theorem lenStageByte_within : lenStageByte b (s.within e) = (lenStageByte b s).within e :=
  Eq.trans (by rfl) (nextPayload_within e _)

theorem payStageByte_within : payStageByte b (s.within e) = (payStageByte b s).within e :=
  Eq.trans (by rfl) (nextPayload_within e _)

theorem crcStageByte_within : crcStageByte b (s.within e) = (crcStageByte b s).within e := by
  simp only [crcStageByte, apply_ite (State.within · e)]
  rfl

end

section
variable {b : Byte} {s t e : State}

/-! One equation for each stage of the parse (entry 17 for the first). -/

theorem parseByte_idle (h : s.parser.pstate = .idle) : parseByte b s = .ok (syncByte b s) := by
  simp only [parseByte, h]

theorem parseByte_sync (h : s.parser.pstate = .sync) : parseByte b s = .ok (syncByte b s) := by
  simp only [parseByte, h]

theorem parseByte_cmd (h : s.parser.pstate = .cmd) : parseByte b s = .ok (cmdStageByte b s) := by
  simp only [parseByte, h]

theorem parseByte_len (h : s.parser.pstate = .len) : parseByte b s = .ok (lenStageByte b s) := by
  simp only [parseByte, h]

theorem parseByte_pay (h : s.parser.pstate = .pay) : parseByte b s = .ok (payStageByte b s) := by
  simp only [parseByte, h]

theorem parseByte_crc (h : s.parser.pstate = .crc) : parseByte b s = .ok (crcStageByte b s) := by
  simp only [parseByte, h]

/-- A stage of the parse neither reads nor writes its surroundings. -/
theorem parseByte_within (e : State) (h : parseByte b s = .ok t) : parseByte b (s.within e) = .ok (t.within e) := by
  match hst : s.parser.pstate with
  | .idle =>
    rw [parseByte_idle hst] at h; cases h
    exact (parseByte_idle (s := s.within e) hst).trans (congrArg _ (syncByte_within e b s))
  | .sync =>
    rw [parseByte_sync hst] at h; cases h
    exact (parseByte_sync (s := s.within e) hst).trans (congrArg _ (syncByte_within e b s))
  | .cmd => rw [parseByte_cmd hst] at h; cases h; exact parseByte_cmd (s := s.within e) hst
  | .len =>
    rw [parseByte_len hst] at h; cases h
    exact (parseByte_len (s := s.within e) hst).trans (congrArg _ (lenStageByte_within e b s))
  | .pay =>
    rw [parseByte_pay hst] at h; cases h
    exact (parseByte_pay (s := s.within e) hst).trans (congrArg _ (payStageByte_within e b s))
  | .crc =>
    rw [parseByte_crc hst] at h; cases h
    exact (parseByte_crc (s := s.within e) hst).trans (congrArg _ (crcStageByte_within e b s))

/-- A micro-step of a parse takes the oldest byte of the queue. -/
theorem microStep_within {rest : List Byte} (ready : Option Bool) (ht : s.task = .parse) (hb : parseByte b s = .ok t)
    (hq : Queued e (b :: rest)) : microStep ready (s.within e) = .ok (t.within (dropOldest e)) := by
  have hpop : pop (s.within e) = .ok (some b, s.within (dropOldest e)) :=
    (hq.congr (t := s.within e) rfl rfl).pop_eq
  rw [microStep_parse (s := s.within e) ready ht, pollQueue, hpop]
  exact parseByte_within _ hb

theorem runOn_parsePoll {more : List Byte} (ht : s.task = .parse) (hb : parseByte b s = .ok t)
    (hq : Queued e (b :: more)) (rest : List Input) :
    runOn (.poll true :: rest) (s.within e) = runOn rest (t.within (dropOldest e)) :=
  runOn_poll (s := s.within e) (t := t.within (dropOldest e))
    (microStep_within (s := s) (t := t) (e := { e with inputs := rest }) (some true) ht hb (hq.congr rfl rfl))

end

/-! ## The bytes of a parse -/

/-- A parse in state `s` takes exactly these bytes, and is then in state `t`; the last byte may end it. -/
inductive Parses : List Byte → State → State → Prop where
  | nil (s : State) : Parses [] s s
  | cons {b : Byte} {rest : List Byte} {s u t : State} (ht : s.task = .parse) (hb : parseByte b s = .ok u)
      (h : Parses rest u t) : Parses (b :: rest) s t

section
variable {bytes more : List Byte} {s t u e : State}

theorem Parses.one {b : Byte} (ht : s.task = .parse) (hb : parseByte b s = .ok t) : Parses [b] s t :=
  .cons ht hb (.nil t)

theorem Parses.append (h : Parses bytes s t) (h' : Parses more t u) : Parses (bytes ++ more) s u := by
  induction h with
  | nil => exact h'
  | cons ht hb _ ih => exact .cons ht hb (ih h')

/-- The bytes are in the queue: one micro-step for each takes them from it. -/
theorem Parses.runOn_polls (h : Parses bytes s t) (hq : Queued e (bytes ++ more)) (rest : List Input) :
    ∃ q, runOn (polls bytes.length ++ rest) (s.within e) = runOn rest (t.within { e with queue := q }) ∧
      Queued { e with queue := q } more ∧ q.buf = e.queue.buf := by
  induction h generalizing e with
  | nil s => exact ⟨e.queue, rfl, hq, rfl⟩
  | cons ht hb _ ih =>
    obtain ⟨q, hrun, hmore, hbuf⟩ := ih hq.dropOldest
    refine ⟨q, (runOn_parsePoll ht hb hq _).trans hrun, hmore, hbuf⟩

/-! ## The bytes arrive one by one -/

/-- What is left of the surroundings where each of `n` bytes arrived at an empty queue and was taken at once. -/
structure PassedThrough (n : Nat) (e e' : State) : Prop where
  queued : Queued e' []
  head : e'.queue.head = (e.queue.tail + n) % e.params.qcap
  tail : e'.queue.tail = (e.queue.tail + n) % e.params.qcap
  frame : ∀ a, (∀ k, k < n → a ≠ (e.queue.tail + k) % e.params.qcap) → e'.queue.buf.read a = e.queue.buf.read a
  params : e'.params = e.params
  inputs : e'.inputs = e.inputs
  outputs : e'.outputs = e.outputs ++ List.replicate n .clearOverrunFlag

/-- The two slots of an empty queue are one. -/
theorem Queued.head_eq_tail (h : Queued e []) : e.queue.head = e.queue.tail :=
  (QueueState.isEmpty_iff.mp (h.isEmpty_iff.mpr rfl)).2

theorem Queued.receive_first (h : Queued e []) (b : Byte) : Queued (Machine.receiveEvent b e) [b] := by
  have := h.receiveEvent b
  rwa [abstractPush, if_pos (show ([] : List Byte).length < e.params.qcap from h.legal.cap_pos)] at this

theorem PassedThrough.zero (h : Queued e []) : PassedThrough 0 e e where
  queued := h
  head := by rw [h.head_eq_tail, Nat.add_zero, Nat.mod_eq_of_lt h.legal.tail_lt]
  tail := by rw [Nat.add_zero, Nat.mod_eq_of_lt h.legal.tail_lt]
  frame _ _ := rfl
  params := rfl
  inputs := rfl
  outputs := (List.append_nil _).symm

/-- One byte more, before the others. -/
theorem PassedThrough.succ {n : Nat} {e' : State} {b : Byte} (hq : Queued e [])
    (h : PassedThrough n (dropOldest (receiveEvent b e)) e') : PassedThrough (n + 1) e e' := by
  have htail : (dropOldest (receiveEvent b e)).queue.tail = (e.queue.tail + 1) % e.params.qcap := by
    have hf := (QueueState.isEmpty_iff.mp (hq.isEmpty_iff.mpr rfl)).1
    simp [dropOldest, receiveEvent, push, hf]
  have hslot : ∀ k, ((e.queue.tail + 1) % e.params.qcap + k) % e.params.qcap =
      (e.queue.tail + (k + 1)) % e.params.qcap := fun k => by rw [Nat.mod_add_mod, Nat.add_assoc, Nat.add_comm 1 k]
  exact
    { queued := h.queued
      head := (h.head.trans (by rw [htail]; rfl)).trans (hslot n)
      tail := (h.tail.trans (by rw [htail]; rfl)).trans (hslot n)
      frame := fun a ha => by
        have hfirst : a ≠ e.queue.head := by
          have := ha 0 (Nat.succ_pos n)
          rwa [Nat.add_zero, Nat.mod_eq_of_lt hq.legal.tail_lt, ← hq.head_eq_tail] at this
        refine (h.frame a fun k hk => ?_).trans (Memory.read_write_other _ b hfirst)
        rw [htail]
        exact (hslot k).symm ▸ ha (k + 1) (Nat.succ_lt_succ hk)
      params := h.params
      inputs := h.inputs
      outputs := h.outputs.trans (by simp [dropOldest, List.replicate_succ]) }

/-- The input list in which each of these bytes arrives and is polled for. -/
def arrivalsPolled (bytes : List Byte) : List Input := bytes.flatMap fun b => [given (.evRx b), .poll true]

◇ ◇ ◇ ◇ ◇ ◇ ◇

TASK DESCRIPTION:
Tell how many lines of the data include the word "takes", and nothing else.

SOLUTION:
3